32. The method of claim 30 or 31, wherein the spectral characteristic is absorbance and the pH-sensitive dye is a pH-sensitive absorbing dye.

33. The method of claim 30 or 31, wherein the spectral characteristic is fluorescence and the pH-sensitive dye is a pH-sensitive fluorescent dye.

34. The method of any one of claims 27 to 33, wherein the pH in the polymeric vesicle core is between 2 and 6.5.

35. The method of any one of claims 27 to 34, wherein the at least one pH-sensitive dye comprises hydroxypyrene or one of its derivatives.

36. The method of claim 35, wherein the at least one pH-sensitive dye comprises 8-hydroxypyrene-1, 3, 6-trisulfonate (HPTS).

37. The method of any one of claims 27 to 34, wherein the at least one pH-sensitive dye comprises pyridylphenyloxazole or one of its derivatives; aminonaphthalene or one of its derivatives; or a cyanine or one of its derivatives.

38. The method of claim 37, wherein the at least one pH-sensitive dye comprises a dextran-conjugated Lysosensor^TMYellow/blue, ANTS or IRDye^TM680RD carboxylate.

39. The method of any one of claims 27 to 38, wherein the sample comprises a sample of bodily fluid from a subject.

40. The method of claim 39, wherein the bodily fluid is a blood or blood fraction sample, a saliva sample, or a semen sample.
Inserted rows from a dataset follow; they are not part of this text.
/-- RDSTAT, in every node state: fifteen response bytes; then the sticky flags and the overflow flag are clear, SYNC_HELD is armed from
the sync state and ATTN is judged again. -/
def Obligations.RdstatReadsAndClearsTheStickyFlags : Prop :=
  ∀ s : State, Asked s →
    exec .rdstat s = .next ((((s.setStandingUnit { s.standingUnit with highErrorSeen := false, lineStuckSeen := false }).setCycle
      { s.cycle with syncHeld := s.cycle.synced }).setNotices
      { s.notices with overflow := false, attn := attnOf s.loader.params s.notices.list false }).setPort
      ⟨[0, byte s.node.code, byte s.standingUnit.standing.code, byte s.standingUnit.sendFaults, byte s.standingUnit.recvFaults,
        byte (s.cycle.lead.toNat + 2 * s.cycle.synced.toNat), byte (s.cycle.number.toNat / 256), byte s.cycle.number.toNat,
        byte s.sendQueue.entries.length, byte (s.sendQueue.deferred.length / 256), byte s.sendQueue.deferred.length,
        byte (s.slots.countP fun f => f.state ≠ .free), byte s.notices.list.length, byte s.loader.loadStatus.code,
        byte (s.standingUnit.highErrorSeen.toNat + 2 * s.standingUnit.lineStuckSeen.toNat + 4 * s.cycle.syncHeld.toNat
          + 8 * s.notices.overflow.toNat)]⟩)

/-- RDCELL and RDROST change nothing but the response: the record of a cell with OK or PENDING, a Roster entry or the node's own values,
BAD_OPERAND for a station of 0 or above 31. -/
def Obligations.CellAndRosterReads : Prop :=
  ∀ s : State, Ready s →
    (∀ c : CellNo, exec (.rdcell c) s = .next (s.setPort
      ⟨[if (s.slotHolding c).isSome then 1 else 0, byte (s.cell c).eff.code, byte (s.cell c).cfg.length, (s.cell c).version,
        byte (s.cell c).owner.toNat, byte (s.cell c).freshness.code, byte (s.cell c).age, byte ((s.cell c).takeCycle.toNat / 256),
        byte (s.cell c).takeCycle.toNat] ++ (s.cell c).value⟩))
    ∧ (∀ st : Byte, (st = 0 ∨ 31 < st.toNat) → exec (.rdrost st) s = .next (s.setPort ⟨[6]⟩))
    ∧ (∀ st : Station, st ≠ 0 → (s.entry st).state = .self → exec (.rdrost (st.setWidth 8)) s = .next (s.setPort
        ⟨[0, 3, 0, byte (s.loader.digest.toNat / 256), byte s.loader.digest.toNat, byte s.standingUnit.standing.code,
          byte s.loader.params.leadEligible.toNat, byte s.cycle.lead.toNat]⟩))
    ∧ (∀ st : Station, st ≠ 0 → (s.entry st).state ≠ .self → exec (.rdrost (st.setWidth 8)) s = .next (s.setPort
        ⟨[0, byte (s.entry st).state.code, byte (s.entry st).silence, byte ((s.entry st).digest.toNat / 256),
          byte (s.entry st).digest.toNat, byte (s.entry st).standing.code, byte (s.entry st).eligible.toNat,
          byte (s.entry st).lead.toNat]⟩))

/-- WRCELL, decided in order: BAD_OPERAND above 16 bytes, REFUSED in HALTED, BAD_ROLE unless OWN, BAD_OPERAND for another length, OK with
nothing changed for the stored value. -/
def Obligations.WrcellDecidesInOrder : Prop :=
  ∀ (s : State) (c : CellNo) (value : List Byte), Ready s →
    (16 < value.length → exec (.wrcell c value) s = .next (s.setPort ⟨[6]⟩))
    ∧ (value.length ≤ 16 → s.node = .halted → exec (.wrcell c value) s = .next (s.setPort ⟨[3]⟩))
    ∧ (value.length ≤ 16 → s.node ≠ .halted → (s.cell c).eff ≠ .own → exec (.wrcell c value) s = .next (s.setPort ⟨[7]⟩))
    ∧ (value.length ≤ 16 → s.node ≠ .halted → (s.cell c).eff = .own →
        (value.length ≠ (s.cell c).cfg.length → exec (.wrcell c value) s = .next (s.setPort ⟨[6]⟩))
        ∧ (value.length = (s.cell c).cfg.length → value = (s.cell c).value →
            exec (.wrcell c value) s = .next (s.setPort ⟨[0, (s.cell c).version]⟩)))

/-- A changing write: value, version, take cycle; the changed flag during the cell's flight; in MEMBER, for ON_CHANGE, a CHANGE trigger
with the gap at 0 and else the held flag; no trigger elsewhere. The trigger merges into the cell's entry or deferred place, creates an entry of
reason CHANGE at the end of the arrival order, or defers the cell with that reason; the first cell to be deferred posts QUEUE_BACKLOG, and
nothing else posts. -/
def Obligations.ChangingWriteRaisesTheVersion : Prop :=
  ∀ (s : State) (c : CellNo) (value : List Byte), Ready s → ShapeSound s → value.length ≤ 16 → s.node ≠ .halted →
    (s.cell c).eff = .own → value.length = (s.cell c).cfg.length → value ≠ (s.cell c).value →
    ∃ t, exec (.wrcell c value) s = .next t ∧ t.port = ⟨[0, (s.cell c).version + 1]⟩
      ∧ t.cell c = { s.cell c with
          value := value
          version := (s.cell c).version + 1
          takeCycle := s.cycle.number
          changed := (s.cell c).changed || s.sendQueue.flies c
          held := (s.cell c).held || (s.node == .member && (s.cell c).cfg.policy == .onChange && (s.cell c).gapCount != 0) }
      ∧ (∀ d, d ≠ c → t.cell d = s.cell d)
      ∧ ((s.node ≠ .member ∨ (s.cell c).cfg.policy ≠ .onChange ∨ (s.cell c).gapCount ≠ 0) →
          t.sendQueue = s.sendQueue ∧ t.notices = s.notices)
      ∧ (s.node = .member → (s.cell c).cfg.policy = .onChange → (s.cell c).gapCount = 0 →
          Triggered c .change s.sendQueue t.sendQueue
          ∧ (s.sendQueue.deferred = [] → s.sendQueue.has c = false → 16 ≤ s.sendQueue.entries.length →
              t.notices = (post ⟨.queueBacklog, some c, 0, s.cycle.number, 0⟩ s).notices)
          ∧ ((s.sendQueue.deferred ≠ [] ∨ s.sendQueue.has c = true ∨ s.sendQueue.entries.length < 16) → t.notices = s.notices))
      ∧ ChangesOnly [.cells, .sendQueue, .counters, .notices, .posted, .port] s t

/-- SNFREE: code 51; a READING area becomes EMPTY with OK and the area code; REFUSED with none; BUSY in LOADING; no other request but
RESTART gives back a READING area. -/
def Obligations.SnfreeGivesBackTheArea : Prop :=
  (∀ ties extra, commandOf ties (51 :: extra) = .snfree)
  ∧ (∀ s : State, Asked s → s.node = .loading → exec .snfree s = .next (s.setPort ⟨[2]⟩))
  ∧ (∀ s : State, Ready s →
      (s.snapshots.areaA.state = .reading → exec .snfree s = .next ((s.setSnapshots
          ⟨⟨.empty, 0, false, 0, []⟩, s.snapshots.areaB, if s.snapshots.newer = some .a then none else s.snapshots.newer⟩).setPort ⟨[0, 0]⟩))
      ∧ (s.snapshots.areaA.state ≠ .reading → s.snapshots.areaB.state = .reading → exec .snfree s = .next ((s.setSnapshots
          ⟨s.snapshots.areaA, ⟨.empty, 0, false, 0, []⟩, if s.snapshots.newer = some .b then none else s.snapshots.newer⟩).setPort ⟨[0, 1]⟩))
      ∧ (s.snapshots.areaA.state ≠ .reading → s.snapshots.areaB.state ≠ .reading → exec .snfree s = .next (s.setPort ⟨[3]⟩)))
  ∧ (∀ (s t : State) (c : Instr), SnapshotsSound s → requestBytes c ≠ none → c ≠ .snfree → c ≠ .restart → exec c s = .next t →
      (s.snapshots.areaA.state = .reading → t.snapshots.areaA = s.snapshots.areaA)
      ∧ (s.snapshots.areaB.state = .reading → t.snapshots.areaB = s.snapshots.areaB))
41. The method of claim 40, wherein the body fluid has been pretreated with phenylalanine ammonia lyase.

42. The method of claim 40 or 41, which is used (i) to diagnose ammonia-related disease or disorder or phenylketonuria in the subject, wherein an ammonia concentration in the sample that is higher than a reference ammonia concentration is indicative of the subject having ammonia-related disease or disorder or phenylketonuria; or for (ii) monitoring the effectiveness of an anti-hyperammonemia or anti-phenylketonuria treatment, wherein an ammonia concentration in the sample that is lower than a reference ammonia concentration indicates that the anti-hyperammonemia or anti-phenylketonuria treatment is effective.

43. A kit for determining the concentration of ammonia in a sample comprising (a) a polymersome according to any one of claims 1 to 14 and 17, a composition according to any one of claims 19 to 21 or a test strip according to claim 22, and (b) (i) a solution for hydrating the polymersome; (ii) a buffer for adjusting the outer phase of the polymersome and/or the pH of the sample to be tested; (iii) a diluent for diluting a sample to be tested; (iv) a fluorescence standard curve and/or an absorbance standard curve; (v) one or more solutions with known ammonia concentrations; or (vi) a combination of at least two of (i) to (v).